Looking back, I see it took months before I saw the start of the snow canvas, enough flakes falling to begin to take its shape, but soon enough there it was covering the ugly underneath and renewing my landscape. But it, this restoration, started with a single snow flake. I know I am supposed to say 2017 was my worst year, I know those around me would expect this given what we experienced, but in all honesty, sometimes “the worst” finds a way of morphing itself into something else. The moment itself was the worst, but the aftermath, the snow fall, well, it softened my world into something transforming. I’m simply better at being. A miraculous outcome of tragedy.  

I’m able to function again now, albeit many months later, without the horrific triggers of his death infringing on my day. They no longer creep into my morning routine, my overheard conversations, or my leisurely moments. But I am aware I am at risk as I sometimes see it on the periphery of my existence.  A few days before his death, there was snow falling, this exact same week, and I felt a flinch at seeing the same forecast lining up to repeat itself this week. And next week, I will hear the ring of that phone call in my head while I am preparing for my day. But even in this experience (as I’ve termed it, traumatic grief) I am wiser than I once was. I have an ability to see a whole other side of the death experience that I didn’t gain with the death of my grandparents, or close friend from malignancy, or patients I work with daily. It’s as if a stone was pushed away revealing an existence I wasn’t aware of before.  Mastectomy did this as well, with its own insights provided, letting me know that we never really know it all. We think because we have watched something unfold around us, or seen something portrayed in literature that we suddenly “get it” because it was so comprehensively explained. It simply isn’t so. Until you walk in the shoes yourself you simply are an informed observer, a far cry from an experienced survivor. I get that now.  Never again will I assume I know what you are going through. And never again will I assume I’ve learned it all.

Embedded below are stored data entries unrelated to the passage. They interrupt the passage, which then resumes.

/-- Settles O11: the decoder evaluates to the answer on each word. -/
theorem sampleWordsDecode : Obligations.SampleWordsDecode := by
  unfold Obligations.SampleWordsDecode
  decide

/-! ### The unmatched opcodes -/

section
variable {op : Word}

theorem decodeFamily0_eq_none : decodeFamily0 op = none ↔ op ≠ 0x00E0#16 ∧ op ≠ 0x00EE#16 := by
  unfold decodeFamily0
  split
  next h => simp [h]
  next h => simp [h]

theorem decodeFamily8_eq_none : decodeFamily8 op = none ↔ 8 ≤ fieldN op := by
  unfold decodeFamily8
  split <;> grind

theorem decodeFamilyE_eq_none : decodeFamilyE op = none ↔ op.toNat % 256 ∉ [0x9E, 0xA1] := by
  unfold decodeFamilyE
  split <;> simp_all

theorem decodeFamilyF_eq_none :
    decodeFamilyF op = none ↔ op.toNat % 256 ∉ [0x07, 0x0A, 0x15, 0x18, 0x1E, 0x29, 0x33, 0x55, 0x65] := by
  unfold decodeFamilyF
  split <;> simp_all

/-- The unmatched opcodes in the terms of the decoder's fields: the family selects the branch, and each branch says when it gives nothing
(30_encoding.md R73, R76). -/
theorem decode_eq_none_iff :
    decode op = none ↔
      (fieldFamily op = 0x0 ∧ op ≠ 0x00E0#16 ∧ op ≠ 0x00EE#16) ∨
      (fieldFamily op = 0x5 ∧ fieldN op ≠ 0) ∨
      (fieldFamily op = 0x8 ∧ 8 ≤ fieldN op) ∨
      (fieldFamily op = 0x9 ∧ fieldN op ≠ 0) ∨
      fieldFamily op = 0xB ∨ fieldFamily op = 0xC ∨
      (fieldFamily op = 0xE ∧ op.toNat % 256 ∉ [0x9E, 0xA1]) ∨
      (fieldFamily op = 0xF ∧ op.toNat % 256 ∉ [0x07, 0x0A, 0x15, 0x18, 0x1E, 0x29, 0x33, 0x55, 0x65]) := by
  unfold decode
  split
  case h_1 hf => simp [hf, decodeFamily0_eq_none]
  case h_6 hf | h_10 hf => simp [hf]
  case h_9 hf => simp [hf, decodeFamily8_eq_none]
  case h_13 hf => simp [hf, decodeFamilyE_eq_none]
  case h_14 hf => simp [hf, decodeFamilyF_eq_none]
  case h_15 =>
    have : fieldFamily op < 16 := by unfold fieldFamily; omega
    grind
  all_goals simp [*]

end

/-- Settles O10: the statement is `decode_eq_none_iff` with the fields written out. -/
theorem unmatchedOpcodesAreExactlyThese : Obligations.UnmatchedOpcodesAreExactlyThese := fun _ => decode_eq_none_iff

/-! ### The opcode table -/

section
variable {op : Word} {i : Instr} {r r' : OpcodeRow} {name : String} {bits : Word}

/-- What a mask of the table keeps of an opcode: the family, and the `k` lowest bits (30_encoding.md R74). -/
theorem toNat_and_mask (op : Word) {k : Nat} (hk : k ≤ 12) :
    (op &&& BitVec.ofNat 16 (0xF000 + (2 ^ k - 1))).toNat = fieldFamily op * 0x1000 + op.toNat % 2 ^ k := by
  have hmask : 2 ^ k - 1 < 2 ^ 12 := (Nat.sub_lt (Nat.two_pow_pos k) one_pos).trans_le (Nat.pow_le_pow_right (by decide) hk)
  have hhigh : (op.toNat &&& (0xF000 + (2 ^ k - 1))) / 2 ^ 12 = fieldFamily op := by
    have := op.isLt
    rw [Nat.and_div_two_pow, show (0xF000 + (2 ^ k - 1)) / 2 ^ 12 = 2 ^ 4 - 1 by omega, Nat.and_two_pow_sub_one_eq_mod, fieldFamily]
    omega
  have hlow : (op.toNat &&& (0xF000 + (2 ^ k - 1))) % 2 ^ 12 = op.toNat % 2 ^ k := by
    rw [Nat.and_mod_two_pow, show (0xF000 + (2 ^ k - 1)) % 2 ^ 12 = 2 ^ k - 1 by omega, Nat.and_two_pow_sub_one_eq_mod,
      Nat.mod_mod_of_dvd _ (Nat.pow_dvd_pow 2 hk)]
  rw [BitVec.toNat_and, BitVec.toNat_ofNat, Nat.mod_eq_of_lt (by omega), ← hhigh, ← hlow]
  omega

/-- A row with such a mask selects an opcode by its family and its `k` lowest bits (30_encoding.md R73, R74). -/
theorem selects_iff (k : Nat) (hk : k ≤ 12) :
    (OpcodeRow.mk name bits (BitVec.ofNat 16 (0xF000 + (2 ^ k - 1)))).selects op = true ↔
      fieldFamily op = bits.toNat / 0x1000 ∧ op.toNat % 2 ^ k = bits.toNat % 0x1000 := by
  have hlow : op.toNat % 2 ^ k < 0x1000 := (Nat.mod_lt _ (Nat.two_pow_pos k)).trans_le (Nat.pow_le_pow_right (by decide) hk)
  rw [OpcodeRow.selects, beq_iff_eq, ← BitVec.toNat_inj, toNat_and_mask op hk]
  dsimp only
  omega

theorem selects_iff_family :
    (OpcodeRow.mk name bits 0xF000#16).selects op = true ↔ fieldFamily op = bits.toNat / 0x1000 ∧ bits.toNat % 0x1000 = 0 :=
  (selects_iff 0 (by decide)).trans (by rw [pow_zero, Nat.mod_one, eq_comm (a := 0)])

theorem selects_iff_family_and_nibble :
    (OpcodeRow.mk name bits 0xF00F#16).selects op = true ↔ fieldFamily op = bits.toNat / 0x1000 ∧ fieldN op = bits.toNat % 0x1000 :=
  selects_iff 4 (by decide)

theorem selects_iff_family_and_byte :
    (OpcodeRow.mk name bits 0xF0FF#16).selects op = true ↔ fieldFamily op = bits.toNat / 0x1000 ∧ op.toNat % 0x100 = bits.toNat % 0x1000 :=
  selects_iff 8 (by decide)

theorem selects_iff_eq : (OpcodeRow.mk name bits 0xFFFF#16).selects op = true ↔ op = bits := by
  rw [OpcodeRow.selects, beq_iff_eq]
  exact iff_of_eq (congrArg (· = bits) BitVec.and_allOnes)

/-- The row an instruction stands for, found in the table by its mnemonic, selects its opcode (30_encoding.md R74). -/
theorem row_selects_encode (hw : i.wellFormed = true) :
    ∃ r, opcodeTable.find? (fun r => r.mnemonic == mnemonicOf i) = some r ∧ r.selects (encode i) = true := by
  cases i
  case cls | ret => exact ⟨_, rfl, rfl⟩
  case jp nnn | call nnn | ldI nnn =>
    exact ⟨_, rfl, selects_iff_family.mpr ⟨fieldFamily_packNNN _ nnn (by decide) (of_decide_eq_true hw), rfl⟩⟩
  case seByte x nn | sneByte x nn | ldByte x nn | addByte x nn =>
    exact ⟨_, rfl, selects_iff_family.mpr ⟨fieldFamily_packXB _ x _ (by decide) nn.isLt, rfl⟩⟩
  case drw x y n =>
    exact ⟨_, rfl, selects_iff_family.mpr ⟨fieldFamily_packXYN _ x y n (by decide) (Nat.lt_succ_of_le (of_decide_eq_true hw)), rfl⟩⟩
  case seReg x y | sneReg x y | ldReg x y | or x y | and x y | xor x y | addReg x y | sub x y | shr x y | subn x y =>
    exact ⟨_, rfl, selects_iff_family_and_nibble.mpr
      ⟨fieldFamily_packXYN _ x y _ (by decide) (by decide), fieldN_packXYN _ x y _ (by decide) (by decide)⟩⟩
  case skp x | sknp x | ldVxDt x | ldVxK x | ldDtVx x | ldStVx x | addIVx x | ldFVx x | ldBVx x | ldMemVx x | ldVxMem x =>
    exact ⟨_, rfl, selects_iff_family_and_byte.mpr
      ⟨fieldFamily_packXB _ x _ (by decide) (by decide), lowByte_packXB _ x _ (by decide) (by decide)⟩⟩

/-- No row selects an unmatched opcode: each of the eight spaces lies outside every row (30_encoding.md R76). -/
theorem not_selects_of_decode_eq_none (h : decode op = none) : ∀ r ∈ opcodeTable, ¬ r.selects op = true := by
  have hcls : op ≠ 0x00E0#16 := by rintro rfl; cases h
  have hret : op ≠ 0x00EE#16 := by rintro rfl; cases h
  simp only [opcodeTable, List.forall_mem_cons, selects_iff_family, selects_iff_family_and_nibble, selects_iff_family_and_byte,
    selects_iff_eq]
  obtain h0 | h5 | ⟨h8, hn⟩ | h9 | hB | hC | ⟨hE, hnn⟩ | ⟨hF, hnn⟩ := decode_eq_none_iff.mp h
  case inr.inr.inl =>
    simp [h8, hcls, hret]
    omega
  all_goals simp_all

/-- Two rows are told apart where their masks share a bit to which their match columns give different values (30_encoding.md R75). -/
theorem opcodeTable_pairwise_disjoint : opcodeTable.Pairwise fun r r' => r.bits &&& r'.mask ≠ r'.bits &&& r.mask := by
  decide

theorem bits_and_mask_of_selects (h : r.selects op = true) (h' : r'.selects op = true) : r.bits &&& r'.mask = r'.bits &&& r.mask := by
  have h : op &&& r.mask = r.bits := eq_of_beq h
  have h' : op &&& r'.mask = r'.bits := eq_of_beq h'
  rw [← h, ← h', BitVec.and_assoc, BitVec.and_assoc, BitVec.and_comm r.mask]

/-- No opcode matches two rows (30_encoding.md R75). -/
theorem length_filter_selects_le_one (op : Word) : (opcodeTable.filter fun r => r.selects op).length ≤ 1 := by
  by_contra hlen
  have hne := List.pairwise_iff_getElem.mp (opcodeTable_pairwise_disjoint.filter fun r => r.selects op) 0 1 (by omega) (by omega) one_pos
  have hsel : ∀ r ∈ opcodeTable.filter fun r => r.selects op, r.selects op = true := fun _ hr => (List.mem_filter.mp hr).2
  exact hne (bits_and_mask_of_selects (hsel _ (List.getElem_mem _)) (hsel _ (List.getElem_mem _)))

/-- A row that selects an opcode is the first one that does. -/
theorem find?_selects_eq_some (hr : r ∈ opcodeTable) (h : r.selects op = true) :
    (opcodeTable.find? fun r => r.selects op) = some r := by
  have hmem : r ∈ opcodeTable.filter fun r => r.selects op := List.mem_filter.mpr ⟨hr, h⟩
  obtain ⟨r', hrows⟩ := List.length_eq_one_iff.mp
    (Nat.le_antisymm (length_filter_selects_le_one op) (List.length_pos_of_mem hmem))
  obtain rfl : r = r' := by simpa [hrows] using hmem
  rw [← List.head?_filter, hrows]
  rfl

end

/-- Settles O9: a decoded instruction's row selects the opcode and no other row does, and no row selects an unmatched opcode. -/
theorem decoderFollowsTheOpcodeTable : Obligations.DecoderFollowsTheOpcodeTable := by
  intro op
  refine ⟨?_, length_filter_selects_le_one op⟩
  cases hd : decode op with
  | none => rw [List.find?_eq_none.mpr (not_selects_of_decode_eq_none hd)]; rfl
  | some i =>
    obtain ⟨rfl, hw⟩ := decode_sound hd
    obtain ⟨r, hfind, hsel⟩ := row_selects_encode hw
    have hname : r.mnemonic = mnemonicOf i := by simpa using List.find?_some hfind
    rw [find?_selects_eq_some (List.mem_of_find?_eq_some hfind) hsel, Option.map_some, Option.map_some, hname]

end Sys2Proof
end

section
/-! The cycle (40_cycle.md R90-R97): what a step answers the host, why a wait changes nothing, and that the next step runs a placed opcode. -/

namespace Sys2Proof.Machine

/-! ### The outcome of a step -/

section
variable {s t : State} {i : Instr}

/-- A waiting instruction is an Fx0A with every key up (45_keys_timers.md R204). -/
theorem waitsForKey_eq_true : waitsForKey i s = true ↔ (∃ x, i = .ldVxK x) ∧ ∀ k, s.key k = false := by
  cases i
  case ldVxK x => simp [waitsForKey, lowestKeyDown_eq_none]
  all_goals simp [waitsForKey]

theorem completion_of_decode (hd : decode s.fetch = some i) :
    completion s = if waitsForKey i s then .WaitingForKey else .Continue := by
  rw [completion, hd]

theorem completion_of_unmatched (hd : decode s.fetch = none) : completion s = .Unimplemented s.fetch s.pc := by
  rw [completion, hd]

/-- The outcome of a step that does not fault is WaitingForKey exactly for an Fx0A with every key up (40_cycle.md R90). -/
theorem completion_eq_waitingForKey :
    completion s = .WaitingForKey ↔ ∃ x, decode s.fetch = some (.ldVxK x) ∧ ∀ k, s.key k = false := by
  cases hd : decode s.fetch with
  | none => simp [completion_of_unmatched hd]
  | some i => simp [completion_of_decode hd, waitsForKey_eq_true]

theorem completion_ne_fault (s : State) (f : Fault) : completion s ≠ .Fault f := by
  cases hd : decode s.fetch with
  | none => simp [completion_of_unmatched hd]
  | some i => rw [completion_of_decode hd]; split <;> simp

/-- An instruction that goes on, and is no Fx0A with every key up, completes with Continue (40_cycle.md R90). -/
theorem completion_eq_continue (hd : decode s.fetch = some i) (hkey : ∀ x, i = .ldVxK x → ∃ k, s.key k = true) :
    completion s = .Continue := by
  have hwait : ¬ waitsForKey i s = true := by
    rw [waitsForKey_eq_true]
    rintro ⟨⟨x, rfl⟩, hup⟩
    obtain ⟨k, hdown⟩ := hkey x rfl
    simp [hup k] at hdown
  rw [completion_of_decode hd, if_neg hwait]

/-- Where the fetched opcode is unmatched, the step only advances (40_cycle.md R97). -/
theorem step_of_unmatched (hf : s.pc.toNat + 1 ≤ 0xFFF) (hd : decode s.fetch = none) : step s = .next s.closeLoad.advance :=
  (step_eq_next s _).mpr ⟨hf, .inr ⟨hd, rfl⟩⟩

/-! ### Steps that change nothing -/

/-- Rewinding undoes the fetch advance (40_cycle.md R92, R96). -/
theorem State.rewind_advance (s : State) : s.advance.rewind = s := by
  simp [State.rewind, State.opcodeAddress, State.advance]

/-- A step that goes on and waits for a key is back where it was (45_keys_timers.md R204). -/
theorem eq_closeLoad_of_waiting (h : step s = .next t) (hwait : completion s = .WaitingForKey) : t = s.closeLoad := by
  obtain ⟨x, hd, hup⟩ := completion_eq_waitingForKey.mp hwait
  obtain ⟨-, ⟨i, hi, hexec⟩ | ⟨hnone, -⟩⟩ := (step_eq_next s t).mp h
  · obtain rfl : i = .ldVxK x := Option.some.inj (hi.symm.trans hd)
    have hrewind : exec (.ldVxK x) s.closeLoad.advance = .next s.closeLoad.advance.rewind := exec_of_effect (.ldVxKWaits x hup)
    rw [hexec, State.rewind_advance] at hrewind
    exact Host.Outcome.next.inj hrewind
  · simp [hd] at hnone

end

/-! ### An opcode placed where the next step fetches (log 8) -/

/-- The opcode of a table word, laid out as two bytes, decodes as it does when it is fetched (20_memory.md R50). -/
theorem decodeTableWord_eq (nbits w : Nat) : decodeTableWord nbits w = decode (tableOpcode nbits w) := by
  simp only [decodeTableWord, decodeBytes, opcodeOfBytes_bytes]
  cases decode (tableOpcode nbits w) <;> rfl

section
variable (s : State) (op : Word)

“We will thrive in the new scenery not despite the profound loss, but because of the gain and clarity that can come in the experience, even when it feels like tragedy.” These were my words on January 27th, a few days after his death when I wasn’t sure what was up and what was down, but I had enough togetherness to know and trust God’s promises. And I’ve kept those words on my desk this whole year as a reminder of where I was going. Thrive. Gain. Clarity. Three crystals of flaky white snow. 


2 Corinthians 13:9 (ESV) - “For we are glad when we are weak and you are strong. Your restoration is what we pray for.”